Aveva già mandato giù tre Montenegro quando mi accorsi del silenzio. Tutti tacevano; persino quel figlio di puttana di Claudio, il figlio del proprietario, ora se ne stava seduto davanti alle macchinette, ma fissando a testa bassa chissà quale cumulo di polvere. Erano assorti in qualche faccenda o pensiero, o in qualche pensiero di qualche faccenda. Chi fissava la bottiglia quasi finita, chi fumava meccanicamente. Scambiava due parole col tizio dietro al bancone, ma non ribatteva. Asciugava quegli opachi bicchieri che come me si sono giocati la vita qui dentro, stando a testa in giù col sangue alla testa, su una mensola impolverata. I capelli biondi scivolavano lungo la schiena, e il suo sguardo… Quel suono. Ancora. Poi un altro e un altro ancora. Si legavano e susseguivano come farfalle librate e trasportate dal vento. Sentivo quella melodia come sentivo lo schifo che provavo nell’essere al suo cospetto. Non potevo alzarmi, non potevo muovermi. Con che coraggio avrei potuto invadere quel territorio di luce? Avevo intuito abbastanza da capire che anche lei, come me, era lì per se stessa. Che anche lei si specchiava nel riflesso deformato di quei finti oracoli inebrianti. Ma al contrario mio, lei lo faceva con un sorriso che parlava di amarezza e consapevolezza. Ecco cos’era: una donna che si riposava dall’ennesima ardua battaglia, il cui nome nel campo echeggiava ancora, ma urlato sottovoce per preservare il fragile sguardo di diamante.

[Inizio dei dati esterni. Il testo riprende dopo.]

/-- The registers of the core-state region, or the accumulators, poisoned with their region. -/
def corePoisoned (q : CloveProg) : CloveProg :=
  { q with xPoison := (rangeFrom 1 31).foldl (fun t i => tabSet false t i true) q.xPoison, poisonSeen := true }
def accsPoisoned (q : CloveProg) : CloveProg :=
  { q with accs := tabMap {} q.accs fun _ a => { a with poison := true }, poisonSeen := true }

/-- Regions whose layout the spec gives: data memory, instruction memory and vector registers are those the save area holds, a
word that is delivered poisoned poisoned in its place. -/
def restoreLaid (s : State) (g : Nat) (m : SavedImage) (q : CloveProg) : CloveProg :=
  let d := bankBytes s g q.save m.live
  let im := bankBytes s g (q.save + 0x10000) 0x4000
  let v := (rangeFrom 0 32).map fun i => (i, bankBytes s g (q.save + 0x16000 + 64 * i) 64)
  { q with
    dmem := putBytes 0 [] 0 d.1
    dPoison := (flagged d.2).foldl (fun t i => tabSet false t i true) q.dPoison
    imem := putBytes 0 [] 0 im.1
    v := v.foldl (fun t e => tabSet 0 t e.1 (BitVec.ofNat 512 (leNat e.2.1))) []
    vPoison := v.foldl (fun t e => tabMod 0 t e.1 fun b => b ||| BitVec.ofNat 8 (packCodes 1 (e.2.2.map b01))) q.vPoison
    poisonSeen := q.poisonSeen || d.2.any (fun b => b) || v.any fun e => e.2.2.any fun b => b }

/-- Regions whose layout is left open: what the program had, while the region holds the bytes that its save wrote there. -/
def restoreOpen (s : State) (g : Nat) (m : SavedImage) (q : CloveProg) : CloveProg :=
  let a := bankBytes s g (q.save + 0x14000) 0x2000
  let c := bankBytes s g (q.save + 0x16800) 0x800
  let q := if c.1 = openRegion m.free 0x16800 0x800 then q else coreScrambled (m.free + 1) q
  let q := if c.2.any fun b => b then corePoisoned q else q
  if ¬m.accs then q
  else
    let q := if a.1 = openRegion m.free 0x14000 0x2000 then q else accsScrambled (m.free + 1) q
    if a.2.any fun b => b then accsPoisoned q else q

/-- A program as its Clove restores it from its save area (R242 step 3, log 62). -/
def restored (s : State) (g : Nat) (q : CloveProg) : CloveProg :=
  match q.saved with
  | none => q
  | some m => { restoreLaid s g m (restoreOpen s g m q) with saved := none }

/-- A command that runs, or a core with a RUN, by its key of `asked`. -/
def askLive (s : State) (key : Nat) : Bool :=
  if key % 2 = 0 then (cmdOf s (key / 2)).phase = .running && jobRuns s (cmdOf s (key / 2)) else coreLive (coreOf s (key / 2))

/-- A yield of bank `g` serves accesses that have still to be made: its program goes on after them (R239, R242). -/
def bankServing (s : State) (g : Nat) : Bool := (tabGet [] s.mem.serving g).any (askLive s)

/-- The program that Clove `g` executes at present. -/
def activeProg (s : State) (g : Nat) : Option CloveProg :=
  if running s && (cloveOf s g).state = .running && !(bankServing s g) then (runningProg (cloveOf s g)).map (restored s g) else none

/-! ### Switching out -/

/-- The running program is switched out, saved, and the next in round-robin order takes over (R242 step 3). -/
def switchOut (g live : Nat) (accs hold : Bool) (q : CloveProg) (s : State) : State :=
  let saved : SavedImage := { live := live, accs := accs, free := s.freeCtr }
  let s := writeSave g live accs q s
  let q' := { saveLoss live accs q with suspended := hold, saved := some saved }
  switchIn g (modClove g (fun x => cloveFront { x with
    progs := x.progs.filter (fun p => p.cmd != q.cmd) ++ [q'], switches := satAdd 32 x.switches 1 }) s)

/-- A yield point of the running program (R242), its save hint given (R243). -/
def yieldPoint (g live : Nat) (accs : Bool) (s : State) : State :=
  let s := serveDeferred g s
  match (runningProg (cloveOf s g)).map (restored s g) with
  | none => s
  | some q =>
    if suspendPending s q then switchOut g live accs true q s
    else if (cloveOf s g).progs.any fun p => !p.suspended && p.cmd != q.cmd then switchOut g live accs false q s
    else s

/-- A yield forced by the watchdog, with no hint (R241). -/
def forcedYield (g : Nat) (s : State) : State :=
  yieldPoint g 65536 true (modClove g (fun x => { x with forced := satAdd 32 x.forced 1, forcedPending := false }) s)

/-- After an instruction: a forced yield that waited for the boundary is made. -/
def boundary (g : Nat) (s : State) : State := if (cloveOf s g).forcedPending then forcedYield g s else s

/-- The shape of every Clove instruction: the instruction at the program counter is of the row, does `f` with the program
counter already advanced, and retires, stalls, or faults. -/
def cloveDo (g : Nat) (row : Nat → Bool) (f : Nat → CloveProg → State → Except Flt (State × CloveProg)) (s : State) :
    State :=
  match activeProg s g with
  | none => notTaken s
  | some q =>
    if q.stalled then notTaken s
    else match instrAt q with
      | .error _ => notTaken s
      | .ok (w, len) =>
        if ¬row w then notTaken s
        else match f w { q with pc := q.pc + BitVec.ofNat 32 len } s with
          | .error e => cloveFault g q e s
          | .ok (s, q') =>
            if q'.stalled then setProg g { q' with pc := q.pc } s
            else let (s, q') := retireInstr q' s; boundary g (setProg g q' s)

/-- An instruction that touches nothing but its program. -/
def clovePure (g : Nat) (row : Nat → Bool) (f : Nat → CloveProg → Except Flt CloveProg) (s : State) : State :=
  cloveDo g row (fun w q s => match f w q with | .error e => .error e | .ok q => .ok (s, q)) s

/-! ### Encodings of the bank-vector extension (R226) -/

def bvF0 (w : Nat) : Nat := bits w 7 5
def bvF1 (w : Nat) : Nat := bits w 15 5
def bvF2 (w : Nat) : Nat := bits w 20 5
def bvFunct3 (w : Nat) : Nat := bits w 12 3
def bvFunct7 (w : Nat) : Nat := bits w 25 7

/-- The memory instruction with this funct3 (R227). -/
def memRow (f3 : Nat) (w : Nat) : Bool := w % 128 = 0x0B && bvFunct3 w = f3

/-- The instruction of a major opcode with this funct7 (R227). -/
def bvRow (op f7 : Nat) (w : Nat) : Bool := w % 128 = op && bvFunct3 w = 0 && bvFunct7 w = f7

/-- The instruction has a row of its own among the bank-vector instructions. -/
def isBv (w : Nat) : Bool :=
  (w % 128 = 0x0B && decide (bvFunct3 w ≤ 5))
    || ((w % 128 = 0x2B) && bvFunct3 w = 0 && decide (bvFunct7 w ≤ 0x12))
    || ((w % 128 = 0x5B) && bvFunct3 w = 0 && decide (bvFunct7 w ≤ 7))
    || ((w % 128 = 0x7B) && bvFunct3 w = 0 && decide (bvFunct7 w ≤ 1))

end Sys2Proof.Machine
end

Anche un solo movimento e avrei spezzato la perfetta atmosfera. Solamente essendoci, quella donna aveva ristabilito l’equilibrio, ondeggiante come le verdi e fragorose chiome che danzano assieme al vento. Si alzò, lasciò cadere la sigaretta per terra e la spense con la punta della scarpa, assecondando il moto sinuoso degli eventi. Incrociai i suoi occhi per un secondo, mentre si girava. Quello sguardo… Lo Swasta era ancora in silenzio quando la porta si richiuse. Mi alzai e andai al bancone, portandomi appresso, lentamente e con fatica, il sordido peso della coscienza. Lo sgabello era vuoto, ma ancora il suo profumo danzava sulle note di quella melodia. Quella sera, l’arpa aveva ripreso a suonare, incessante, che accompagnava verso il riposo le stanche onde cristalline. Cristalline, come il suo sguardo.